This code retrieves and processes training and testing data from BigQuery. The Beam pipeline starts by reading the data and preparing it by extracting relevant fields. It consolidates measures by calculating time differences from the initial timestamp and organizes the data into a structured format (measures are groouped by "time" so we are not repeating redundant data). Finally, the processed data is formatted into CSV files and written to Google Cloud Storage.

## RNN Model

Using dask and modin.pandas we loaded the csvs from the bucket, analysed and preprocessed them into data compatible with the RNN model. Since we are using a RNN model, we know that all the entries need to have the same size.
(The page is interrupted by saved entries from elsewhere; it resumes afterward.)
-- ==== Sys2Proof/Machine/Cores.lean ====
section
/-! DEFINITION. Stores of control cores (R6, R348, R401, R402) and the boundary-scan port (R357). -/

namespace Sys2Proof.Machine

/-- A word stored over an old one, field by field: RW fields take it, W1C bits set in it are cleared, all else stays (R5). -/
def RegRow.stored (r : RegRow) (old v : Nat) : Nat :=
  r.fields.foldl (fun w f => match f.acc with
    | .rw => putBits w f.lo f.width (bitsOf v f.lo f.width)
    | .w1c => putBits w f.lo f.width (bitsOf old f.lo f.width &&& (2 ^ f.width - 1 - bitsOf v f.lo f.width))
    | _ => w) old

/-- A store with no effect but on the fields it names. -/
def State.plainStore (s : State) (a : Nat) (v : Word) : State :=
  match regRow? a with
  | some r => s.writeReg a (BitVec.ofNat 32 (r.stored (s.readReg a).toNat v.toNat))
  | none => s

/-- The instance whose register an address is, of `n` that lie `stride` apart from `base` on. -/
def instanceAt (a base stride n : Nat) : Option Nat :=
  if base ≤ a && (a - base) % stride == 0 && decide ((a - base) / stride < n) then some ((a - base) / stride) else none

/-- A store to a register whose write does more than change its fields: Thyme, caps, requests. -/
def State.storeSingle (s : State) (c : Fin 8) (a : Nat) (v : Word) : Option State :=
  if a == F.TB_COMMIT.addr then some (if bitOf v.toNat 0 then s.rateCommit else s)
  else if a == F.TB_MEAS_HI.addr then some (s.measWrite v)
  else if a == F.MJ_CAP_MW.addr then some (s.capWrite v)
  else if a == F.EV_GLOBAL.addr then some (s.set F.EV_GLOBAL (v.toNat % 2))
  else if a == F.EV_SWSET.addr then some (s.raise (0x300 + v.toNat % 128))
  else if a == F.RC_CTX_REQ_CTX.addr then some (s.ctxRequest v)
  else if a == F.RC_PART_REQ_PART.addr then some (s.partRequest v)
  else if a == F.RC_CR_DONE.addr then some (s.recordDone v)
  else if a == F.PW_PARK_REQ_GO.addr then some (s.parkWrite (.core c) v)
  else none

/-- A store to one of several registers of a kind whose write does more than change its fields. -/
def State.storeArray (s : State) (c : Fin 8) (a : Nat) (v : Word) : Option State :=
  match instanceAt a (F.EV_MASK 0).addr 4 32, instanceAt a (F.EV_C_COMPLETE 0).addr 32 8, instanceAt a (F.EV_FW_VAL_HI 0).addr 16 64 with
  | some w, _, _ => some (s.maskWrite c w v)
  | none, some t, _ => some (s.completeOn (c.val == t) t (v.toNat % 1024))
  | none, none, some w => some (s.watchWrite w v)
  | none, none, none => match instanceAt a (F.PW_ALARM_HI 0).addr 16 4, instanceAt a (F.IO_TRG_TIME_HI 0).addr 32 16 with
    | some x, _ => some (s.alarmWrite x v)
    | none, some o => some (s.trgTimeWrite o v)
    | none, none => none

/-- What an executed store of core c does (R402). -/
def State.storeEffect (s : State) (c : Fin 8) (a : Nat) (v : Word) : State :=
  match s.storeSingle c a v with
  | some t => t
  | none => (s.storeArray c a v).getD (s.plainStore a v)

/-- The address lies in a row of the control address map (R401). -/
def mapped (a : Nat) : Bool := inBlocks a || (ringOf a).isSome || decide (0x80000000 ≤ a)

/-- A control core's access to an unmapped address: no effect but its record (R401). -/
def State.coreUnmapped (s : State) (c a : Nat) : State := s.violation 0x13 0x75 (0 :: (leBytes 4 a ++ [BitVec.ofNat 8 (c + 1)]))

/-- CONTROL_CORE_STORE (R6, R348, R401, R402). -/
def execControlCoreStore (dt : Nat) (c : Fin 8) (addr : Word) (v : Word) (s : State) : Host.Outcome State Fault Refusal :=
  let s := s.elapse dt
  ran (if mapped addr.toNat then s.coreWrite c addr.toNat v (fun s => s.storeEffect c addr.toNat v)
    else if s.running then s.coreUnmapped c addr.toNat
    else s)

/-! ### Boundary scan (R357) -/

/-- The instruction that a code shifted in decodes to: with DEBUG_CLOSED burnt, all but the four are BYPASS. -/
def State.jtagDecode (s : State) (i : JtagInstr) : JtagInstr :=
  match i with
  | .other _ => if s.flag F.BT_OTP_CFG_DEBUG_CLOSED then .bypass else i
  | _ => i

/-- What the data register of an instruction captures: IDCODE's word, the zero of BYPASS. -/
def jtagCapture (i : JtagInstr) : Option Word :=
  match i with
  | .idcode => some 0x1098858B
  | .bypass => some 0
  | _ => none

/-- BOUNDARY_SCAN_INSTRUCTION, in every state. -/
def execBoundaryScanInstruction (dt : Nat) (i : JtagInstr) (s : State) : Host.Outcome State Fault Refusal :=
  let s := s.elapse dt
  let j := s.jtagDecode i
  ran { s with jt := ⟨j, jtagCapture j⟩ }

end Sys2Proof.Machine
end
Let's look into that:

In [3]:
# Constants
BUCKET_NAME = 'events_trabalho_cdle'
TRAINING_FILE = 'training.csv'
TESTING_FILE = 'testing.csv'

# Check if file exists in the bucket
def check_file_exists(bucket_name, file):
    fs = gcsfs.GCSFileSystem()
    file_path = f'gs://{bucket_name}/{file}'
    if fs.exists(file_path):
        print(f"The file {file_path} exists.")
        return True
    else:
        print(f"The file {file_path} does not exist.")
        return False
    
check_file_exists(BUCKET_NAME, TRAINING_FILE)
check_file_exists(BUCKET_NAME, TESTING_FILE)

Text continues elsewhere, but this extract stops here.